Peru moves Berenson to Lima jail for pregnancy care


By Dana Ford

LIMA, Jan 9 (Reuters) - Lori Berenson, a U.S. citizen serving a 20-year sentence in Peru for aiding leftist guerrillas, arrived in Lima on Friday after years in remote prisons to get health care during a complicated pregnancy.

Berenson, 39, is five months pregnant. Authorities worried about her age and a back problem transferred her from a prison in Cajamarca, in the north, to one in Peru's capital, where she will stay until her baby is born.

Surrounded by police and reporters, Berenson was shuffled into a justice department building in the city's center, where officials said she will undergo a health examination before being moved to the Santa Monica women's prison.

"She has come from Cajamarca because she has health problems and because of her pregnancy," a government official said.

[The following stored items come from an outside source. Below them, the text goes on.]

-- ==== Sys2Proof/Laws/Step.lean ====
section
/-! SUPPORT. What a step, an instruction and the `execute` port can answer, said once. -/

namespace Sys2Proof.Machine

@[simp] theorem FaultStatus.after_report (r : FaultStatus) (s : State) : (r.report s).after = s := by cases r <;> rfl

/-- A step answers a sticky fault, holds, or runs the fetched record. -/
theorem step_cases (s : State) :
    (∃ r, s.fault = some r ∧ step s = .fault (r.report s)) ∨
      (s.fault = none ∧ s.held = true ∧ step s = .next s) ∨
      (s.Running ∧ step s = exec s.fetched.1 s.afterFetch) := by
  unfold step
  cases hf : s.fault with
  | some r => exact .inl ⟨r, rfl, rfl⟩
  | none =>
    cases hh : s.held with
    | true => exact .inr (.inl ⟨rfl, rfl, rfl⟩)
    | false =>
      have h := Bool.or_eq_false_iff.mp hh
      exact .inr (.inr ⟨⟨hf, h.1, h.2⟩, rfl⟩)

/-- A running core's step is the fetched record's meaning. -/
theorem step_running {s : State} (h : s.Running) : step s = exec s.fetched.1 s.afterFetch := by
  simp [step, State.held, h.1, h.2.1, h.2.2]

/-- A completed instruction or a raised fault: there is no third outcome. -/
theorem exec_cases (i : Instr) (s : State) :
    (∃ t, exec i s = .next t) ∨ ∃ r : FaultStatus, exec i s = raise r s := by
  cases i <;> first
    | exact .inl ⟨_, rfl⟩
    | exact .inr ⟨_, rfl⟩
    | skip
  case cbPrefix op2 =>
    refine .inl ?_
    show ∃ t, execCbPrefix op2 s = .next t
    unfold execCbPrefix
    split <;> exact ⟨_, rfl⟩
  case ldR8R8 dst src =>
    show (∃ t, execLdR8R8 dst src s = .next t) ∨ ∃ r : FaultStatus, execLdR8R8 dst src s = raise r s
    unfold execLdR8R8
    split
    · exact .inr ⟨_, rfl⟩
    · exact .inl ⟨_, rfl⟩

/-- A well-formed record completes. -/
theorem exec_wellFormed {i : Instr} (s : State) (h : i.wellFormed = true) : ∃ t, exec i s = .next t := by
  cases i <;> first
    | exact ⟨_, rfl⟩
    | exact absurd h Bool.false_ne_true
    | skip
  case ldR8R8 dst src =>
    show ∃ t, execLdR8R8 dst src s = .next t
    unfold execLdR8R8
    split
    · rename_i hb
      rw [hb.1, hb.2] at h
      exact absurd h (by decide)
    · exact ⟨_, rfl⟩

/-- The `execute` port answers a sticky fault, holds, runs a well-formed record, or raises
IllegalInstruction. -/
theorem executePort_cases (i : Instr) (s : State) :
    (∃ r, s.fault = some r ∧ executePort i s = .fault (r.report s)) ∨
      (s.fault = none ∧ s.held = true ∧ executePort i s = .next s) ∨
      (s.Running ∧ i.wellFormed = true ∧ executePort i s = exec i s) ∨
      (s.Running ∧ i.wellFormed = false ∧ executePort i s = raiseIllegalInstruction i s) := by
  unfold executePort
  cases hf : s.fault with
  | some r => exact .inl ⟨r, rfl, rfl⟩
  | none =>
    cases hh : s.held with
    | true => exact .inr (.inl ⟨rfl, rfl, rfl⟩)
    | false =>
      have h := Bool.or_eq_false_iff.mp hh
      cases hw : i.wellFormed with
      | true => exact .inr (.inr (.inl ⟨⟨hf, h.1, h.2⟩, rfl, rfl⟩))
      | false => exact .inr (.inr (.inr ⟨⟨hf, h.1, h.2⟩, rfl, rfl⟩))

/-- The host's step and the three-way outcome say the same: a completed step, a fault with its reason and the
state it leaves, and a held core, whose state stays. -/
theorem stepOutcome_cases (s : State) :
    (∃ r, s.fault = some r ∧ stepOutcome s = .fault r s ∧ step s = .fault (r.report s)) ∨
      (s.fault = none ∧ s.held = true ∧ stepOutcome s = .held ∧ step s = .next s) ∨
      (s.Running ∧ stepOutcome s = .ofRun (step s)) := by
  rcases step_cases s with ⟨r, hf, hs⟩ | ⟨hf, hh, hs⟩ | ⟨hr, hs⟩
  · exact .inl ⟨r, hf, by simp only [stepOutcome, gate, hf], hs⟩
  · exact .inr (.inl ⟨hf, hh, by simp only [stepOutcome, gate, hf, hh, if_pos], hs⟩)
  · refine .inr (.inr ⟨hr, ?_⟩)
    have hh : s.held = false := by rw [State.held, hr.2.1, hr.2.2]; rfl
    rw [hs]
    simp only [stepOutcome, gate, hr.1, hh]
    rfl

end Sys2Proof.Machine
end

Berenson has been in jail for more than 13 years, many of them high in the Andes mountains.

She was arrested in 1995 on charges of being a leader of the Tupac Amaru Revolutionary Movement, or MRTA, a leftist insurgency that was active in Peru in the 1980s and 1990s.

A military judge jailed her for life, but under pressure from the United States, a civilian court retried her and sentenced her to 20 years. She could be paroled next year.

Berenson married former inmate Anibal Apari in 2003. In Peru, inmates are allowed conjugal visits and women who give birth in prison can keep their children with them for the first few years.